What this task involves: One part of the entries below is wanted: the lines from the one containing "y.ready = f.ready" through the one containing "t.mem = s.mem ∧". Write those out exactly and nothing else.

Dataset records:
/-- A slice promotes a starving flow, releases held completions once there is room, and discards a descriptor with a parity error. Rests on R173, R175, R176, R177, R178, R190, R193. -/
def Obligations.DispatcherSlicesByThemselves : Prop :=
  (∀ (fid : Nat) (s : State) (f : Flow), s.flow fid = some f → s.active (unitSlice f.slice) = true →
    (∀ i l, f.ready = i :: l → f.starveUs ≠ 0 → f.starveUs * 100 < s.ctl.now - i.entered →
      exec (.starvePromotion fid) s = .next (s.putFlow fid { f with promoted := true })) ∧
    (∀ h g, f.out = [h] → f.nextRelease = some h → f.complKind = 2 → h.hw = false → h.early = false → s.flow f.complFlow = some g → g.full = false →
      fid ≠ f.complFlow → fidKind fid = 0 → fidKind f.complFlow = 0 → fidIndex fid ≠ fidIndex f.complFlow →
      ((s.mem.contexts.find g.ctx).map Ctx.destroying).getD false = false →
      ∃ t y, exec (.completionReleaseResume fid) s = .next t ∧ t.flow fid = some y ∧ y.out = [] ∧ y.released = f.released + 1 ∧
        y.ready = f.ready ∧ t.flow f.complFlow = some (g.push ⟨padTo 40 h.item.body, 6, fidIndex fid, f.complFlow, g.nextSeq, h.item.status,
          h.item.fpflags, setBit h.item.cflags 0, 0, s.ctl.now⟩)) ∧
    (∀ h b s1 s2, f.out = [h] → f.nextRelease = some h → f.complKind = 1 → h.early = false → fidKind fid = 0 →
      Io.exec (memRead f.ctx f.consAddr 4) s = (.ok b, s1) → (f.ringCount + 2 ^ 32 - le b) % 2 ^ 32 ≠ f.ringEntries →
      Io.exec (memWrite f.ctx (f.ringAddr + (f.ringCount % f.ringEntries) * 32) (complRecord f h)) s1 = (.ok (), s2) →
      s2.disp = s.disp → ∃ t y, exec (.complRingPoll fid) s = .next t ∧ t.flow fid = some y ∧ y.out = [] ∧ y.released = f.released + 1 ∧
        y.ringCount = f.ringCount + 1 ∧ y.cons = le b ∧ t.mem = s2.mem) ∧
    (∀ k i, f.ready[k]? = some i → fidKind fid = 0 →
      let g := { f with ready := f.ready.eraseIdx k, hwDiscards := sat32 f.hwDiscards 1 }
      ∃ t, exec (.descriptorParityError fid k) s = .next t ∧ (t.detector (detId 7 (unitSlice f.slice))).fired = true ∧ t.mem = s.mem ∧
        (f.ordered = false → t.flow fid = some (Flow.settle g)) ∧
        (f.ordered = true → f.nextRelease = none → i.seq ≠ f.oldest → t.flow fid = some { g with
          out := insertBy (fun a b => a.item.seq ≤ b.item.seq)
            ⟨{ i with status := stHw, fpflags := 0, cflags := 0 }, 0, s.ctl.now, true, 0, true, true⟩ f.out }))) ∧
  (∀ (c : Fin 32) (k : Fin 16) (s : State), s.ctl.fabricOn = true → s.ctl.refclk = true → s.pods.pods.sorted = true →
    let p := 16 * c.val + k.val
    let len := s.ctl.now - s.winStart p
    let held := (s.pod p).busyTime + if s.holders p = 0 then 0 else s.ctl.now - max (s.pod p).busyFrom (s.winStart p)
    busyWindow s.clkMode ≤ len → s.winStart p ≤ s.ctl.now → ∃ t, exec (.podBusyWindow c k) s = .next t ∧
      t.pod p = { s.pod p with
        busy := if s.allQuarantined p then 0 else BitVec.ofNat 16 (min 0xFFFF (held * 65536 / len))
        busyValid := true, held := s.holders p, winFrom := s.ctl.now, busyTime := 0 } ∧ { t with pods := s.pods } = s)

/-- Scalar instructions, branches and jumps that issue write their register and move the PC as their tables say. Rests on R89, R94, R95, R96, R100, R102, R103, R104, R105. -/
def Obligations.ScalarInstructionsComplete : Prop :=
  (∀ (t : Fin 8192) (w : Insn) (s : State), let th := s.thread t; let a := th.rs (insA w); let d := insD w
    (issues rowSalu t w s = true → ∀ b : Word64, b = (if insX w then w.ext.signExtend 64 else th.rs (insB w)) →
      ∃ v : Word64, exec (.salu t w) s = .next (retiredNext rowSalu t w s (fun y => y.ws d v)) ∧
        (insT w = 0 → (insF w = 0 → v = a + b) ∧ (insF w = 1 → v = a - b) ∧ (insF w = 2 → v = a &&& b) ∧ (insF w = 3 → v = a ||| b) ∧
          (insF w = 4 → v = a ^^^ b) ∧ (insF w = 5 → v = a <<< (b.toNat % 64)) ∧ (insF w = 6 → v = a >>> (b.toNat % 64)) ∧
          (insF w = 7 → v = a.sshiftRight (b.toNat % 64)) ∧ (insF w = 8 → v = a * b) ∧
          (insF w = 9 → v = BitVec.ofNat 64 (a.toNat * b.toNat / 2 ^ 64)) ∧
          (insF w = 10 → v = if b = 0 then BitVec.allOnes 64 else a / b) ∧ (insF w = 11 → v = if b = 0 then a else a % b) ∧
          (insF w = 12 → v = if b = 0 then BitVec.allOnes 64 else a.sdiv b) ∧ (insF w = 13 → v = if b = 0 then a else a.srem b) ∧
          (insF w = 14 → v = if a.slt b then 1 else 0) ∧ (insF w = 15 → v = if a.ult b then 1 else 0)) ∧
        (insT w = 1 → (insF w = 0 → v = ((a + b).setWidth 32).signExtend 64) ∧ (insF w = 1 → v = ((a - b).setWidth 32).signExtend 64) ∧
          (insF w = 5 → v = ((a.setWidth 32) <<< (b.toNat % 32)).signExtend 64) ∧ (insF w = 8 → v = ((a * b).setWidth 32).signExtend 64))) ∧
    (issues rowAddi t w s = true → ∀ b : Word64, b = (if insX w then w.ext.signExtend 64 else (BitVec.ofNat 15 (insImm w)).signExtend 64) →
      ∃ v : Word64, exec (.addi t w) s = .next (retiredNext rowAddi t w s (fun y => y.ws d v)) ∧
        (insMajor w = 2 → v = a + b) ∧ (insMajor w = 3 → v = a &&& b) ∧ (insMajor w = 4 → v = a ||| b) ∧ (insMajor w = 5 → v = a ^^^ b)) ∧
    (issues rowShi t w s = true → ∃ v : Word64, exec (.shi t w) s = .next (retiredNext rowShi t w s (fun y => y.ws d v)) ∧
        (bits (insImm w) 7 6 = 0 → v = a <<< bits (insImm w) 5 0) ∧ (bits (insImm w) 7 6 = 1 → v = a >>> bits (insImm w) 5 0) ∧
        (bits (insImm w) 7 6 = 2 → v = a.sshiftRight (bits (insImm w) 5 0))) ∧
    (issues rowLih t w s = true → exec (.lih t w) s = .next (retiredNext rowLih t w s (fun y => y.ws d (w.ext ++ (th.rs d).setWidth 32)))) ∧
    (issues rowSfp t w s = true → exec (.sfp t w) s = .next (retiredNext rowSfp t w s (fun y =>
      (y.ws d (BitVec.ofNat 64 (sfpOp w a (th.rs (insB w))).val)).raise (sfpOp w a (th.rs (insB w))).fl)))) ∧
  (∀ (t : Fin 8192) (w : Insn) (s : State), let th := s.thread t
    (issues rowBr t w s = true → exec (.br t w) s = .next ((fetched t s).modThread t (fun y => { y.overwrite [] th.nextOrder with
        pc := if brTaken w th then target th.pc (if insX w then w.ext.toInt else signed 12 (insOff12 w)) else nextPc w th.pc }))) ∧
    (∀ a b, a = th.rs (insBrA w) → b = th.rs (insBrB w) → (insC w = 0 → brTaken w th = (a == b)) ∧ (insC w = 1 → brTaken w th = (a != b)) ∧
      (insC w = 2 → brTaken w th = a.slt b) ∧ (insC w = 3 → brTaken w th = !a.slt b) ∧ (insC w = 4 → brTaken w th = a.ult b) ∧
      (insC w = 5 → brTaken w th = !a.ult b) ∧ (insC w = 6 → brTaken w th = (th.rm (insBrA w) != 0)) ∧
      (insC w = 7 → brTaken w th = (th.rm (insBrA w) == 0))) ∧
    (issues rowJal t w s = true → exec (.jal t w) s = .next (retired rowJal t w (target th.pc (if insX w then w.ext.toInt else signed 20 (insOff20 w)))
      s (fun y => y.ws (insD w) (BitVec.ofNat 64 (nextPc w th.pc))))) ∧
    (issues rowJalr t w s = true → exec (.jalr t w) s = .next (retired rowJalr t w
      ((th.rs (insA w) + (if insX w then w.ext.signExtend 64 else (BitVec.ofNat 15 (insImm w)).signExtend 64)).toNat / 4 * 4)
      s (fun y => y.ws (insD w) (BitVec.ofNat 64 (nextPc w th.pc)))))) ∧
  (∀ (th : Thread) (v : Word64), th.ws 0 v = th ∧ th.rs 0 = 0)

/-- Vector and mask instructions that issue write their destination as the tables of R106 to R113 and R119 say. Rests on R97, R98, R99, R106, R107, R108, R109, R110, R111, R112, R113, R119. -/
def Obligations.VectorInstructionsComplete : Prop :=
  ∀ (t : Fin 8192) (w : Insn) (s : State), let th := s.thread t; let d := insD w; let m := insM w; let a := elem (th.rv (insA w)); let b := bOperand w th
    let sa := th.rs (insA w); let sb := th.rs (insB w); let act := th.active m
    (issues rowVint t w s = true → ∃ g : Nat → Word, exec (.vint t w) s = .next (retiredNext rowVint t w s (fun y => y.wv d (mkVec g))) ∧
      (∀ i, insF w = 15 → g i = if th.on m i then a i else b i) ∧
      (∀ i, insF w ≠ 15 → th.on m i = false → g i = elem (th.rv d) i) ∧
      (∀ i, th.on m i = true → (insF w = 0 → g i = a i + b i) ∧ (insF w = 1 → g i = a i - b i) ∧ (insF w = 2 → g i = a i * b i) ∧
        (insF w = 3 → g i = a i &&& b i) ∧ (insF w = 4 → g i = a i ||| b i) ∧ (insF w = 5 → g i = a i ^^^ b i) ∧
        (insF w = 6 → g i = a i <<< ((b i).toNat % 32)) ∧ (insF w = 7 → g i = a i >>> ((b i).toNat % 32)) ∧
        (insF w = 8 → g i = (a i).sshiftRight ((b i).toNat % 32)) ∧ (insF w = 9 → g i = if (b i).slt (a i) then b i else a i) ∧
        (insF w = 10 → g i = if (a i).slt (b i) then b i else a i) ∧ (insF w = 11 → g i = if (b i).ult (a i) then b i else a i) ∧
        (insF w = 12 → g i = if (a i).ult (b i) then b i else a i) ∧ (insF w = 13 → g i = if (a i).slt 0 then -a i else a i) ∧
        (insF w = 14 → g i = BitVec.ofNat 32 ((a i).toNat * (b i).toNat / 2 ^ 32)))) ∧
    (issues rowVflt t w s = true → ∀ n fm, (insT w = 1 → n = 32 ∧ fm = fp32) → (insT w = 2 → n = 16 ∧ fm = bf16) → (insT w = 3 → n = 16 ∧ fm = fp16) →
      ∃ r : Nat → Nat → FRes, exec (.vflt t w) s = .next (retiredNext rowVflt t w s (fun y => y.maskedFl m d (fun i =>
        (packElem n ((List.range (32 / n)).map (fun j => (r i j).val)), allFlags ((List.range (32 / n)).map (r i)))))) ∧
      ∀ i j x y z, x = subElem n (a i) j → y = subElem n (b i) j → z = subElem n (elem (th.rv d) i) j →
        (insF w = 0 → r i j = fm.add x y) ∧ (insF w = 1 → r i j = fm.sub x y) ∧ (insF w = 2 → r i j = fm.mul x y) ∧ (insF w = 3 → r i j = fm.fma x y z) ∧
        (insF w = 4 → r i j = ⟨fm.minmax false x y, 0⟩) ∧ (insF w = 5 → r i j = ⟨fm.minmax true x y, 0⟩) ∧ (insF w = 6 → r i j = fm.rcp x) ∧
        (insF w = 7 → r i j = fm.sqrt x) ∧ (insF w = 8 → r i j = fm.log1p x) ∧ (insF w = 9 → r i j = fm.exp x)) ∧
    (issues rowVdot t w s = true → ∃ r : Nat → Word × Nat, exec (.vdot t w) s = .next (retiredNext rowVdot t w s (fun y => y.maskedFl m d r)) ∧
      (∀ i n, (insT w = 4 → n = 8) → (insT w = 7 → n = 4) → insT w = 4 ∨ insT w = 7 → ∀ v : Nat → Int, v = (fun x => if insF w = 0 then signed n x else (x : Int)) →
        r i = (BitVec.ofInt 32 ((elem (th.rv d) i).toInt +
          ((List.range (32 / n)).map (fun j => v (subElem n (a i) j) * v (subElem n (elem (th.rv (insB w)) i) j))).sum), 0)) ∧
      (∀ i n fm, (insT w = 2 → n = 16 ∧ fm = bf16) → (insT w = 3 → n = 16 ∧ fm = fp16) → (insT w = 5 → n = 8 ∧ fm = e4m3) → (insT w = 6 → n = 8 ∧ fm = e5m2) →
        insT w ≠ 4 → insT w ≠ 7 → ∀ x, x = fp32.sumProducts ((List.range (32 / n)).map (fun j => (fm.decode (subElem n (a i) j),
          fm.decode (subElem n (elem (th.rv (insB w)) i) j)))) [fp32.decode (elem (th.rv d) i).toNat] → r i = (BitVec.ofNat 32 x.val, x.fl))) ∧
    (issues rowVcvt t w s = true → let src := cvtFmt (insF w); let dst := cvtFmt (insT w); let g := insB w / 4
      let stoch := bit (insB w) 0 && cvtMayRound src dst; let q := nth act 0
      ∃ (gen : Nat → Word) (y : Nat → FRes), gen 0 = s.podGen (podOf t) ∧
        (∀ k, gen (k + 1) = if stoch then genStep (gen k) else gen k) ∧
        (∀ k, y k = cvtValue src dst (if stoch then .stoch ((gen (k + 1)).toNat % 2 ^ 16) else .near) (bit (insB w) 1)
          (cvtGet src (th.rv (insA w)) (if src.count = 1 then q k else 64 * g + q k))) ∧
        exec (.vcvt t w) s = .next (ended rowVcvt t w (nextPc w th.pc) s
          ((if stoch then (fetched t s).modPod (podOf t) (fun p => { p with gen := some (gen act.length) }) else fetched t s).modThread t (fun z =>
            (z.wv d ((List.range act.length).foldl (fun v k => cvtPut dst v (if dst.count = 1 then q k else 64 * g + q k) (y k).val) (th.rv d))).raise
              ((List.range act.length).foldl (fun f k => f ||| (y k).fl) 0))))) ∧
    (issues rowVperm t w s = true → ∀ g : Thread → Thread,
      (insF w = 0 → g = fun y => y.masked m d (fun i => a ((elem (th.rv (insB w)) i).toNat % 64))) →
      (insF w = 1 → g = fun y => y.ws d ((a (sb.toNat % 64)).setWidth 64)) →
      (insF w = 2 → g = fun y => y.wv d ((th.rv d).set (sb.toNat % 64) (sa.setWidth 32))) →
      (insF w = 3 → g = fun y => y.masked m d (fun i => if i + sb.toNat ≤ 63 then a (i + sb.toNat) else 0)) →
      (insF w = 4 → g = fun y => y.masked m d (fun i => BitVec.ofNat 32 i)) →
      (insF w = 5 → g = fun y => y.wv d (mkVec (fun i => if i < act.length then a (nth act 0 i) else 0))) →
      (insF w = 6 → g = fun y => y.masked m d (fun _ => sa.setWidth 32)) →
      exec (.vperm t w) s = .next (retiredNext rowVperm t w s g)) ∧
    (issues rowVcmp t w s = true → ∃ v : Word64, exec (.vcmp t w) s = .next (retiredNext rowVcmp t w s (fun y => (y.wm d v).raise
        (if (insF w == 7 || insF w == 8) && act.any (fun i => fp32.unord (a i).toNat (b i).toNat) then flNV else 0))) ∧
      (∀ i, i < 64 → th.on m i = false → v.getLsbD i = false) ∧
      (∀ i, i < 64 → th.on m i = true → (insF w = 0 → v.getLsbD i = (a i == b i)) ∧ (insF w = 1 → v.getLsbD i = (a i != b i)) ∧
        (insF w = 2 → v.getLsbD i = (a i).slt (b i)) ∧ (insF w = 3 → v.getLsbD i = !(b i).slt (a i)) ∧ (insF w = 4 → v.getLsbD i = (a i).ult (b i)) ∧
        (insF w = 5 → v.getLsbD i = !(b i).ult (a i)) ∧ (insF w = 6 → v.getLsbD i = fp32.feq (a i).toNat (b i).toNat) ∧
        (insF w = 7 → v.getLsbD i = fp32.lt (a i).toNat (b i).toNat) ∧ (insF w = 8 → v.getLsbD i = fp32.le (a i).toNat (b i).toNat) ∧
        (insF w = 9 → v.getLsbD i = fp32.unord (a i).toNat (b i).toNat))) ∧
    (issues rowVred t w s = true →
      (act = [] → exec (.vred t w) s = .next (retiredNext rowVred t w s (fun y => y.ws d
        (if insT w = 1 ∧ insF w ≠ 0 then BitVec.ofNat 64 fp32.nan else 0)))) ∧
      (∀ x l, act.map a = x :: l → insT w = 0 → ∀ op : Word → Word → Word, (insF w = 0 → op = (· + ·)) →
        (insF w = 1 → op = fun r y => if y.slt r then y else r) → (insF w = 2 → op = fun r y => if r.slt y then y else r) →
        exec (.vred t w) s = .next (retiredNext rowVred t w s (fun y => y.ws d ((l.foldl op x).signExtend 64)))) ∧
      (∀ x l, act.map a = x :: l → insT w = 1 → ∀ op : FRes → Word → FRes,
        (insF w = 0 → op = fun r y => ⟨(fp32.add r.val y.toNat).val, r.fl ||| (fp32.add r.val y.toNat).fl⟩) →
        (insF w = 1 → op = fun r y => ⟨fp32.minmax false r.val y.toNat, r.fl⟩) → (insF w = 2 → op = fun r y => ⟨fp32.minmax true r.val y.toNat, r.fl⟩) →
        ∀ r, r = l.foldl op ⟨x.toNat, 0⟩ → exec (.vred t w) s = .next (retiredNext rowVred t w s (fun y =>
          (y.ws d (BitVec.ofNat 64 (if fp32.isNan r.val then fp32.nan else r.val))).raise r.fl)))) ∧
    (issues rowMask t w s = true → ∀ g : Thread → Thread, let ma := th.rm (insA w); let mb := th.rm (insB w)
      (insF w = 0 → g = fun y => y.wm d (ma &&& mb)) → (insF w = 1 → g = fun y => y.wm d (ma ||| mb)) → (insF w = 2 → g = fun y => y.wm d (ma ^^^ mb)) →
      (insF w = 3 → g = fun y => y.wm d (ma &&& ~~~ mb)) → (insF w = 4 → g = fun y => y.wm d (~~~ ma)) →
      (insF w = 5 → g = fun y => y.ws d (BitVec.ofNat 64 ((List.range 64).countP ma.getLsbD))) →
      (insF w = 6 → g = fun y => y.ws d (BitVec.ofNat 64 (((List.range 64).find? ma.getLsbD).getD 64))) →
      (insF w = 7 → g = fun y => y.ws d ma) → (insF w = 8 → g = fun y => y.wm d sa) →
      exec (.mask t w) s = .next (retiredNext rowMask t w s g)) ∧
    (issues rowVhash t w s = true → ∀ h : Nat → Word64, h = (fun i => hashFn (insF w) (leb 4 (a i).toNat ++
        if insT w = 0 then [] else leb 4 (elem (th.rv (insA w + 1)) i).toNat) sb (if insF w = 3 then th.rs (insB w + 1) else 0)) →
      (insF w = 0 → exec (.vhash t w) s = .next (retiredNext rowVhash t w s (fun y => y.masked m d (fun i => (h i).setWidth 32)))) ∧
      (insF w ≠ 0 → exec (.vhash t w) s = .next (retiredNext rowVhash t w s (fun y =>
        (y.masked m d (fun i => (h i).setWidth 32)).masked m (d + 1) (fun i => (h i >>> 32).setWidth 32))))) ∧
    (th.rm 0 = BitVec.allOnes 64 ∧ ∀ v, th.wm 0 v = th)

Exercise answer:
        y.ready = f.ready ∧ t.flow f.complFlow = some (g.push ⟨padTo 40 h.item.body, 6, fidIndex fid, f.complFlow, g.nextSeq, h.item.status,
          h.item.fpflags, setBit h.item.cflags 0, 0, s.ctl.now⟩)) ∧
    (∀ h b s1 s2, f.out = [h] → f.nextRelease = some h → f.complKind = 1 → h.early = false → fidKind fid = 0 →
      Io.exec (memRead f.ctx f.consAddr 4) s = (.ok b, s1) → (f.ringCount + 2 ^ 32 - le b) % 2 ^ 32 ≠ f.ringEntries →
      Io.exec (memWrite f.ctx (f.ringAddr + (f.ringCount % f.ringEntries) * 32) (complRecord f h)) s1 = (.ok (), s2) →
      s2.disp = s.disp → ∃ t y, exec (.complRingPoll fid) s = .next t ∧ t.flow fid = some y ∧ y.out = [] ∧ y.released = f.released + 1 ∧
        y.ringCount = f.ringCount + 1 ∧ y.cons = le b ∧ t.mem = s2.mem) ∧
    (∀ k i, f.ready[k]? = some i → fidKind fid = 0 →
      let g := { f with ready := f.ready.eraseIdx k, hwDiscards := sat32 f.hwDiscards 1 }
      ∃ t, exec (.descriptorParityError fid k) s = .next t ∧ (t.detector (detId 7 (unitSlice f.slice))).fired = true ∧ t.mem = s.mem ∧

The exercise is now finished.